Éditorial : Laïcité

Reculons d’un pas… pour mieux avancer

L’attentat de la grande mosquée de Québec a tout changé. Le ton des échanges. Les mots utilisés. L’attitude des partis, des ministres, des députés.

Normal que la tragédie change donc aussi la nature du débat. Normal que l’attaque la plus sanglante jamais perpétrée dans une mosquée en Occident nous oblige, aujourd’hui, à aborder différemment les questions de laïcité, de diversité et de neutralité religieuse.

Avant la tuerie, l’adoption du fameux « consensus Bouchard-Taylor » était une priorité collective, avec raison. Les libéraux ayant quasiment tabletté le rapport en 2008, les problèmes épisodiques liés aux accommodements religieux avaient rendu l’action gouvernementale urgente. À la fois pour apaiser le malaise de la majorité (bien réel) et tourner la page sur la charte des valeurs (bien malheureuse).

Mais la solution qui s’imposait le 29 janvier au matin a dégringolé de la liste des priorités le 29 au soir.

Pas parce que l’inquiétude identitaire des Québécois avait soudainement disparu, mais parce que l’inquiétude de la communauté ciblée devenait aussitôt plus manifeste, plus concrète et surtout, plus préoccupante.

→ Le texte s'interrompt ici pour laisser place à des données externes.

/-- Trim: loads, stores and moves. (R168, R172, R173, R176, R177, R178) At an instruction of the row (not faulted by ECC, within the program and budget):
LDS, LDF, LDT, STO, LDK, LST, SST and MOV write exactly the register, staged output or state word the rules name, set their flag, cost one cycle and
move to the next instruction; the frame of the context's run, registers and memory is stated whole. -/
def Obligations.TrimMoves : Prop := ∀ (n : Fin 4) (e : Ecc) (r : TrimRun) (w : Word) (s : State), e ≠ .uncorrectable →
  (s.AtInstr n r w 0x01 → ∃ t, exec (.trLds n e) s = .next t
    ∧ s.RanFlag n { r.wr (fD w) (s.sampleFor n r (fSel w)).value.toInt with inv := !(s.sampleFor n r (fSel w)).valid } 1
        4 (!(s.sampleFor n r (fSel w)).valid) [] t)
  ∧ (s.AtInstr n r w 0x02 → (s.sampleFor n r (fSel w)).valid = true → ∃ t, exec (.trLdf n e) s = .next t
    ∧ s.RanOn n { r.wr (fD w) (s.sampleFor n r (fSel w)).value.toInt with inv := false } 1 [] t)
  ∧ (∀ k, s.AtInstr n r w 0x02 → (s.sampleFor n r (fSel w)).valid = false → s.coef n (fK w) = some k → ∃ t, exec (.trLdf n e) s = .next t
    ∧ s.RanOn n { r.wr (fD w) (ldkValue k).1 with inv := true } 1 [Adr.TRIM_CFLAG n r.slot] t ∧ t.flag (Adr.TRIM_CFLAG n r.slot) 4 = true
    ∧ t.flag (Adr.TRIM_CFLAG n r.slot) 0 = (s.flag (Adr.TRIM_CFLAG n r.slot) 0 || (ldkValue k).2)
    ∧ ∀ b, b ≠ 4 → b ≠ 0 → t.flag (Adr.TRIM_CFLAG n r.slot) b = s.flag (Adr.TRIM_CFLAG n r.slot) b)
  ∧ (s.AtInstr n r w 0x03 → ∃ t, exec (.trLdt n e) s = .next t
    ∧ s.RanOn n (r.wr (fD w) (w32 (s.sampleFor n r (fSel w)).time).toInt) 1 [] t)
  ∧ (s.AtInstr n r w 0x04 → ∃ t q, exec (.trSto n e) s = .next t ∧ (t.engine n).run = some q
    ∧ Store.get (fun _ => 0#32) q.staged (fSel w) = Store.get (fun _ => 0#32) r.d (fD w) ∧ fSel w ∈ q.written
    ∧ (∀ x, x ≠ fSel w → Store.get (fun _ => 0#32) q.staged x = Store.get (fun _ => 0#32) r.staged x ∧ (x ∈ q.written ↔ x ∈ r.written))
    ∧ q.d = r.d ∧ q.pc = r.pc + 1 ∧ q.cyc = r.cyc + 1 ∧ s.KeepsBut [Adr.TRIM_ECCCNT n] t)
  ∧ (∀ k, s.AtInstr n r w 0x05 → s.coef n (s.bank n r.slot + fK w) = some k → ∃ t, exec (.trLdk n e) s = .next t
    ∧ s.RanFlag n (r.wr (fD w) (ldkValue k).1) 1 0 (ldkValue k).2 [] t)
  ∧ (s.AtInstr n r w 0x06 → ∃ t, exec (.trLst n e) s = .next t
    ∧ s.RanOn n (r.wr (fD w) (s.reg (Adr.TRIM_ST n (16 * r.slot + fC w))).toInt) 1 [] t)
  ∧ (s.AtInstr n r w 0x07 → ∃ t, exec (.trSst n e) s = .next t
    ∧ t.reg (Adr.TRIM_ST n (16 * r.slot + fC w)) = Store.get (fun _ => 0#32) r.d (fA w)
    ∧ s.RanOn n r 1 [Adr.TRIM_ST n (16 * r.slot + fC w)] t)
  ∧ (s.AtInstr n r w 0x08 → ∃ t, exec (.trMov n e) s = .next t ∧ s.RanOn n (r.wr (fD w) (r.rd (fA w))) 1 [] t)

/-- Rounding and saturation of the trim are exact. (R170) For every integer x and n: satQ x n is x·2^-n rounded half toward +∞ where that lies in range,
the upper or lower limit beyond it, and its flag is set exactly for values beyond ±2^31; a root is the nearest integer to the exact root. -/
def Obligations.RoundingIsExact : Prop := ∀ (x : Int) (n : Nat),
  (-(2 ^ 31 * 2 ^ n) ≤ x → 2 * x < (2 ^ 32 - 1) * 2 ^ n →
    2 * (satQ x n).1 * 2 ^ n ≤ 2 * x + 2 ^ n ∧ 2 * x + 2 ^ n < 2 * ((satQ x n).1 + 1) * 2 ^ n)
  ∧ (2 ^ 31 * 2 ^ n ≤ x → (satQ x n).1 = 2 ^ 31 - 1) ∧ (x ≤ -(2 ^ 31 * 2 ^ n) → (satQ x n).1 = -2 ^ 31)
  ∧ ((satQ x n).2 = true ↔ 2 ^ 31 * 2 ^ n < x ∨ x < -(2 ^ 31 * 2 ^ n))
  ∧ (∀ m : Nat, m < 2 ^ 62 → (rootRound m = 0 ↔ m = 0) ∧ (4 * m : Int) < (2 * rootRound m + 1) * (2 * rootRound m + 1)
      ∧ (0 < m → (2 * rootRound m - 1 : Int) * (2 * rootRound m - 1) < 4 * m + 1))

/-- Trim: arithmetic, multiply-accumulate and limits. (R170, R171, R173) ADD, SUB, NEG, ABS, MUL, MULR, ACLR, MAC, MACR, ARND, SATK and LIM give the exact
result, rounded and limited as R170 says, set SAT or ASAT on saturation, take 1 or 2 cycles and change nothing else of the run, the registers or the
memory. -/
def Obligations.TrimArithmetic : Prop := ∀ (n : Fin 4) (e : Ecc) (r : TrimRun) (w : Word) (s : State), e ≠ .uncorrectable →
  (∀ op c x, (op = 0x09 ∧ c = .trAdd n e ∧ x = r.rd (fA w) + r.rd (fB w)) ∨ (op = 0x0A ∧ c = .trSub n e ∧ x = r.rd (fA w) - r.rd (fB w)) ∨
      (op = 0x0B ∧ c = .trNeg n e ∧ x = -r.rd (fA w)) ∨ (op = 0x0C ∧ c = .trAbs n e ∧ x = (r.rd (fA w)).natAbs) → s.AtInstr n r w op →
    ∃ t, exec c s = .next t ∧ s.RanFlag n (r.wr (fD w) (max (-2147483648) (min x 2147483647))) 1
      0 (decide (2147483648 < x) || decide (x < -2147483648)) [] t)
  ∧ (∀ k, s.AtInstr n r w 0x10 → s.coef n (s.bank n r.slot + fK w) = some k → ∃ t, exec (.trMul n e) s = .next t
    ∧ s.RanFlag n (r.wr (fD w) (satQ (r.rd (fA w) * k.1) k.2).1) 2 0 (satQ (r.rd (fA w) * k.1) k.2).2 [] t)
  ∧ (s.AtInstr n r w 0x11 → ∃ t, exec (.trMulr n e) s = .next t
    ∧ s.RanFlag n (r.wr (fD w) (satQ (r.rd (fA w) * r.rd (fB w)) 31).1) 2 0 (satQ (r.rd (fA w) * r.rd (fB w)) 31).2 [] t)
  ∧ (s.AtInstr n r w 0x12 → ∃ t, exec (.trAclr n e) s = .next t
    ∧ s.RanOn n (if fD w % 2 = 0 then { r with a0 := 0 } else { r with a1 := 0 }) 1 [] t)
  ∧ (∀ a, a = r.acc (fD w) + r.rd (fA w) * r.rd (fB w) → s.AtInstr n r w 0x14 → -2 ^ 71 ≤ a → a < 2 ^ 71 → ∃ t, exec (.trMacr n e) s = .next t
    ∧ s.RanOn n (if fD w % 2 = 0 then { r with a0 := a } else { r with a1 := a }) 1 [] t)
  ∧ (∀ k a, a = r.acc (fD w) + (if k.2 ≤ 31 then r.rd (fA w) * k.1 * 2 ^ (31 - k.2) else roundShift (r.rd (fA w) * k.1) (k.2 - 31)) →
    s.AtInstr n r w 0x13 → s.coef n (s.bank n r.slot + fK w) = some k → -2 ^ 71 ≤ a → a < 2 ^ 71 → ∃ t, exec (.trMac n e) s = .next t
      ∧ s.RanOn n (if fD w % 2 = 0 then { r with a0 := a } else { r with a1 := a }) 1 [] t)
  ∧ (∀ a, a = r.acc (fD w) + r.rd (fA w) * r.rd (fB w) → s.AtInstr n r w 0x14 → 2 ^ 71 ≤ a → ∃ t, exec (.trMacr n e) s = .next t
    ∧ s.RanFlag n (if fD w % 2 = 0 then { r with a0 := 2 ^ 71 - 1 } else { r with a1 := 2 ^ 71 - 1 }) 1 1 true [] t)
  ∧ (s.AtInstr n r w 0x15 → ∃ t, exec (.trArnd n e) s = .next t
    ∧ s.RanFlag n (r.wr (fD w) (satQ (r.acc (fA w)) 31).1) 1 0 (satQ (r.acc (fA w)) 31).2 [] t)
  ∧ (∀ k, s.AtInstr n r w 0x16 → s.coef n (s.bank n r.slot + fK w) = some k → ∃ t, exec (.trSatk n e) s = .next t
    ∧ s.RanFlag n (r.wr (fD w) (max (min (r.rd (fA w)) (ldkValue k).1.natAbs) (-(ldkValue k).1.natAbs))) 1 0 (ldkValue k).2 [] t)
  ∧ (s.AtInstr n r w 0x17 → ∃ t, exec (.trLim n e) s = .next t
    ∧ s.RanOn n (r.wr (fD w) (max (min (r.rd (fA w)) (r.rd (fB w))) (r.rd (fC w)))) 1 [] t)

/-- Trim: ramps, PI, biquad, root, quotient and arctangent. (R173, R174, R175, R189) RAMP moves its state toward the target by at most the rate; PI and
PIT (with no tuner) give P + I within the limits and keep the integral when limited in the driving direction; BIQ gives the transposed form's output
and states; SQRT the nearest root, 0 with DOM for a negative; DIV the rounded quotient, limited, DIV0 for 0; ATAN2 within 1000 units of the exact
angle (the error is a free value), DOM for 0, 0. Cycles and frames are stated. -/
def Obligations.TrimControl : Prop := ∀ (n : Fin 4) (e : Ecc) (r : TrimRun) (w : Word) (s : State), e ≠ .uncorrectable →
  (∀ k y, s.AtInstr n r w 0x18 → s.coef n (s.bank n r.slot + fK w) = some k →
    y = (if s.stw n r.slot (fC w) < r.rd (fA w) then min (s.stw n r.slot (fC w) + (ldkValue k).1.natAbs) (r.rd (fA w))
      else max (s.stw n r.slot (fC w) - (ldkValue k).1.natAbs) (r.rd (fA w))) → ∃ t, exec (.trRamp n e) s = .next t
    ∧ t.stw n r.slot (fC w) = y ∧ s.RanFlag n (r.wr (fD w) y) 3 0 (ldkValue k).2 [Adr.TRIM_ST n (16 * r.slot + fC w)] t)
  ∧ (∀ (kp ki : Coef) (p m i : Int × Bool) (op : Nat) (c : Instr), (op = 0x19 ∧ c = .trPi n e) ∨ (op = 0x1A ∧ c = .trPit n e ∧ (s.engine n).tuner = none) →
    s.AtInstr n r w op → s.coef n (s.bank n r.slot + fK w) = some kp → s.coef n (s.bank n r.slot + (fK w + 1)) = some ki →
    p = satQ (r.rd (fA w) * kp.1) kp.2 → m = satQ (r.rd (fA w) * ki.1) ki.2 → i = satQ (s.stw n r.slot (fC w) + m.1) 0 →
    (r.rd (fB w + 1) ≤ p.1 + i.1 → p.1 + i.1 ≤ r.rd (fB w) → r.rd (fB w + 1) ≤ i.1 → i.1 ≤ r.rd (fB w) → ∃ t, exec c s = .next t
      ∧ t.stw n r.slot (fC w) = i.1
      ∧ s.RanFlag n (r.wr (fD w) (p.1 + i.1)) 6 0 (p.2 || m.2 || i.2) [Adr.TRIM_ST n (16 * r.slot + fC w)] t)
    ∧ (r.rd (fB w) < p.1 + i.1 → p.1 + i.1 ≤ 2147483647 → 0 < r.rd (fA w) → r.rd (fB w) ≤ p.1 + s.stw n r.slot (fC w) →
      p.1 + s.stw n r.slot (fC w) ≤ 2147483647 → r.rd (fB w + 1) ≤ s.stw n r.slot (fC w) → s.stw n r.slot (fC w) ≤ r.rd (fB w) →
      r.rd (fB w + 1) ≤ r.rd (fB w) → ∃ t, exec c s = .next t
      ∧ s.RanFlag n (r.wr (fD w) (r.rd (fB w))) 6 0 (p.2 || m.2 || i.2) [] t))
  ∧ (∀ b0 b1 b2 a1 a2 : Coef, s.AtInstr n r w 0x1B → fC w < 15 → s.coef n (s.bank n r.slot + (fK w + 0)) = some b0 →
    s.coef n (s.bank n r.slot + (fK w + 1)) = some b1 → s.coef n (s.bank n r.slot + (fK w + 2)) = some b2 →
    s.coef n (s.bank n r.slot + (fK w + 3)) = some a1 → s.coef n (s.bank n r.slot + (fK w + 4)) = some a2 → ∃ t, exec (.trBiq n e) s = .next t
      ∧ t.stw n r.slot (fC w) = (biquad (r.rd (fA w)) (s.stw n r.slot (fC w)) (s.stw n r.slot (fC w + 1)) b0 b1 b2 a1 a2).2.1
      ∧ t.stw n r.slot (fC w + 1) = (biquad (r.rd (fA w)) (s.stw n r.slot (fC w)) (s.stw n r.slot (fC w + 1)) b0 b1 b2 a1 a2).2.2.1
      ∧ s.RanOn n (r.wr (fD w) (biquad (r.rd (fA w)) (s.stw n r.slot (fC w)) (s.stw n r.slot (fC w + 1)) b0 b1 b2 a1 a2).1) 8
          [Adr.TRIM_CFLAG n r.slot, Adr.TRIM_ST n (16 * r.slot + fC w), Adr.TRIM_ST n (16 * r.slot + (fC w + 1))] t
      ∧ ∀ b, 2 ≤ b → t.flag (Adr.TRIM_CFLAG n r.slot) b = s.flag (Adr.TRIM_CFLAG n r.slot) b)
  ∧ (s.AtInstr n r w 0x26 → 0 ≤ r.rd (fA w) → ∃ t, exec (.trSqrt n e) s = .next t
    ∧ s.RanOn n (r.wr (fD w) (rootRound ((r.rd (fA w)).toNat * 2 ^ 31))) 18 [] t)
  ∧ (s.AtInstr n r w 0x26 → r.rd (fA w) < 0 → ∃ t, exec (.trSqrt n e) s = .next t ∧ s.RanFlag n (r.wr (fD w) 0) 18 3 true [] t)
  ∧ (s.AtInstr n r w 0x27 → r.rd (fB w) = 0 → ∃ t, exec (.trDiv n e) s = .next t
    ∧ s.RanFlag n (r.wr (fD w) (if 0 ≤ r.rd (fA w) then 2147483647 else -2147483648)) 34 2 true [] t)
  ∧ (∀ p q d : Int, s.AtInstr n r w 0x27 → r.rd (fB w) ≠ 0 → p = (if r.rd (fB w) < 0 then -r.rd (fA w) else r.rd (fA w)) →
    d = (r.rd (fB w)).natAbs → 2 * q * d ≤ 2 * (p * 2 ^ 31) + d → 2 * (p * 2 ^ 31) + d < 2 * (q + 1) * d →
    ∃ t, exec (.trDiv n e) s = .next t ∧ s.RanFlag n (r.wr (fD w) (max (-2147483648) (min q 2147483647))) 34 0
      (decide (d < p) || decide (p < -d)) [] t)
  ∧ (s.AtInstr n r w 0x25 → r.rd (fA w) = 0 → r.rd (fB w) = 0 → ∃ t, exec (.trAtan2 n e) s = .next t
    ∧ s.RanFlag n (r.wr (fD w) 0) 24 3 true [] t)
  ∧ (s.AtInstr n r w 0x25 → (r.rd (fA w) ≠ 0 ∨ r.rd (fB w) ≠ 0) → ∃ t, ∃ x : Int, exec (.trAtan2 n e) s = .next t
    ∧ (x - turnAtan2 (r.rd (fA w)) (r.rd (fB w))).natAbs ≤ 1000 ∧ s.RanOn n (r.wr (fD w) x) 24 [] t)

/-- Trim: Clarke, Park, inverse Park, space-vector modulation and sine/cosine. (R173, R174) Every result lies within 2^-22 of full scale of the exact
value, limited to its range, whatever the free error is (assumption 36), SAT follows the exact values, the end points of SINCOS are exact, and the
duties of SVM lie in 0 to 1; cycles and frames are stated. -/
def Obligations.TrimTransforms : Prop := ∀ (n : Fin 4) (e : Ecc) (r : TrimRun) (w : Word) (s : State), e ≠ .uncorrectable →
  (s.AtInstr n r w 0x20 → ∃ t, ∃ b : Int, exec (.trClarke n e) s = .next t ∧ NearTo b ((r.rd (fA w) + 2 * r.rd (fB w)) * invRoot3)
    ∧ s.RanFlag n ((r.wr (fD w) (r.rd (fA w))).wr (fD w + 1) b) 3 0 (satQ ((r.rd (fA w) + 2 * r.rd (fB w)) * invRoot3) 64).2 [] t)
  ∧ (∀ (x : Nat) (vd vq : Int), s.AtInstr n r w 0x21 → x = (wInt (r.rd (fB w))).toNat →
    vd = r.rd (fA w) * turnCos x + r.rd (fA w + 1) * turnSin x → vq = r.rd (fA w + 1) * turnCos x - r.rd (fA w) * turnSin x →
    ∃ t, ∃ d q : Int, exec (.trPark n e) s = .next t ∧ NearTo d vd ∧ NearTo q vq
      ∧ s.RanFlag n ((r.wr (fD w) d).wr (fD w + 1) q) 6 0 ((satQ vd 64).2 || (satQ vq 64).2) [] t)
  ∧ (∀ (x : Nat) (va vb : Int), s.AtInstr n r w 0x22 → x = (wInt (r.rd (fB w))).toNat →
    va = r.rd (fA w) * turnCos x - r.rd (fA w + 1) * turnSin x → vb = r.rd (fA w) * turnSin x + r.rd (fA w + 1) * turnCos x →
    ∃ t, ∃ a b : Int, exec (.trIpark n e) s = .next t ∧ NearTo a va ∧ NearTo b vb
      ∧ s.RanFlag n ((r.wr (fD w) a).wr (fD w + 1) b) 6 0 ((satQ va 64).2 || (satQ vb 64).2) [] t)
  ∧ (∀ a b z : Int, s.AtInstr n r w 0x23 → a = r.rd (fA w) → b = r.rd (fA w + 1) →
    z = svmZero (fC w) (a * 2 ^ 64) (-a * 2 ^ 63 + b * halfRoot3) (-a * 2 ^ 63 - b * halfRoot3) →
    ∃ t, ∃ x : Fin 3 → Int, exec (.trSvm n e) s = .next t
      ∧ (∀ k, 0 ≤ x k ∧ x k ≤ 2147483647)
      ∧ (x 0 - max 0 (min (roundShift (2 ^ 95 + 2 * (a * 2 ^ 64) + z) 65) 2147483647)).natAbs ≤ 510
      ∧ (x 1 - max 0 (min (roundShift (2 ^ 95 + 2 * (-a * 2 ^ 63 + b * halfRoot3) + z) 65) 2147483647)).natAbs ≤ 510
      ∧ (x 2 - max 0 (min (roundShift (2 ^ 95 + 2 * (-a * 2 ^ 63 - b * halfRoot3) + z) 65) 2147483647)).natAbs ≤ 510
      ∧ s.RanOn n (((r.wr (fD w) (x 0)).wr (fD w + 1) (x 1)).wr (fD w + 2) (x 2)) 8 [Adr.TRIM_CFLAG n r.slot] t
      ∧ ∀ f, 1 ≤ f → t.flag (Adr.TRIM_CFLAG n r.slot) f = s.flag (Adr.TRIM_CFLAG n r.slot) f)
  ∧ (∀ x : Nat, s.AtInstr n r w 0x24 → x = (wInt (r.rd (fA w))).toNat → ∃ t, ∃ a b : Int, exec (.trSincos n e) s = .next t
    ∧ (x = 2 ^ 30 → a = 2147483647) ∧ (x = 0 → b = 2147483647)
    ∧ (x ≠ 2 ^ 30 → NearTo a (turnSin x * 2 ^ 31)) ∧ (x ≠ 0 → NearTo b (turnCos x * 2 ^ 31))
    ∧ s.RanOn n ((r.wr (fD w) a).wr (fD w + 1) b) 5 [] t)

Et la majorité oserait répondre quelques jours plus tard par une restriction des libertés de la minorité visée ? Elle s’attaquerait aux droits des citoyens… à qui elle promet ouverture, dialogue et main tendue depuis deux semaines ?

Il est vrai que le Québec a perdu 10 ans en refusant de donner suite à la commission Bouchard-Taylor, mais ce n’est pas une raison pour reculer de 10 ans en matière d’ouverture et de tolérance, simplement pour rattraper le temps perdu.

Les six Québécois de confession musulmane qui ont été tués à Sainte-Foy ont été, pour reprendre les très beaux mots de Jean-François Lisée, « victimes du contraire de l’espoir, de l’amour et de la générosité ; victimes du contraire de ce qu’ils voulaient incarner ».

Mais en restreignant les libertés des musulmans à ce moment-ci, le Québec ne serait-il pas justement, à son tour, « victime du contraire de ce qu’il veut incarner » ?

Attendons un peu, plutôt. « Laissons la place au temps de la réconciliation », comme l’a dit hier Charles Taylor.

Mettons de côté l’interdiction des signes religieux aux employés de l’État qui exercent des fonctions coercitives – certes importante, mais symbolique – , et attaquons-nous aux discriminations que subissent les arabo-musulmans.

Tentons d’améliorer l’intégration des immigrants, la francisation des nouveaux arrivants, la représentativité du secteur public, la place des minorités sur le marché du travail. Adoptons rapidement le projet de loi 98 qui vise à faciliter la reconnaissance des formations, puis ensuite seulement, renforçons le projet de loi 62 sur la neutralité religieuse de l’État.

Attendons, donc… mais sans faire l’autruche comme le fait Philippe Couillard. Bien qu’il ait eu les mots justes et l’attitude de circonstance ces dernières semaines, l’insistance avec laquelle il évoque « un problème inexistant » devient de plus en plus fâcheuse, voire provocante.

Le problème est en effet bien réel et ne se mesure pas au nombre de juges qui portent le hidjab. Le problème est ce malaise ressenti chaque fois que la laïcité de l’État est remise en question, que des demandes d’accommodements semblent non raisonnables, que l’égalité hommes-femmes est ébranlée.

Or ce malaise mérite aussi une réponse du législateur dans le respect des droits et libertés de la minorité… mais pas tout de suite. Pas au lendemain de l’attentat qui a confirmé la stigmatisation dont sont victimes les Québécois de confession musulmane.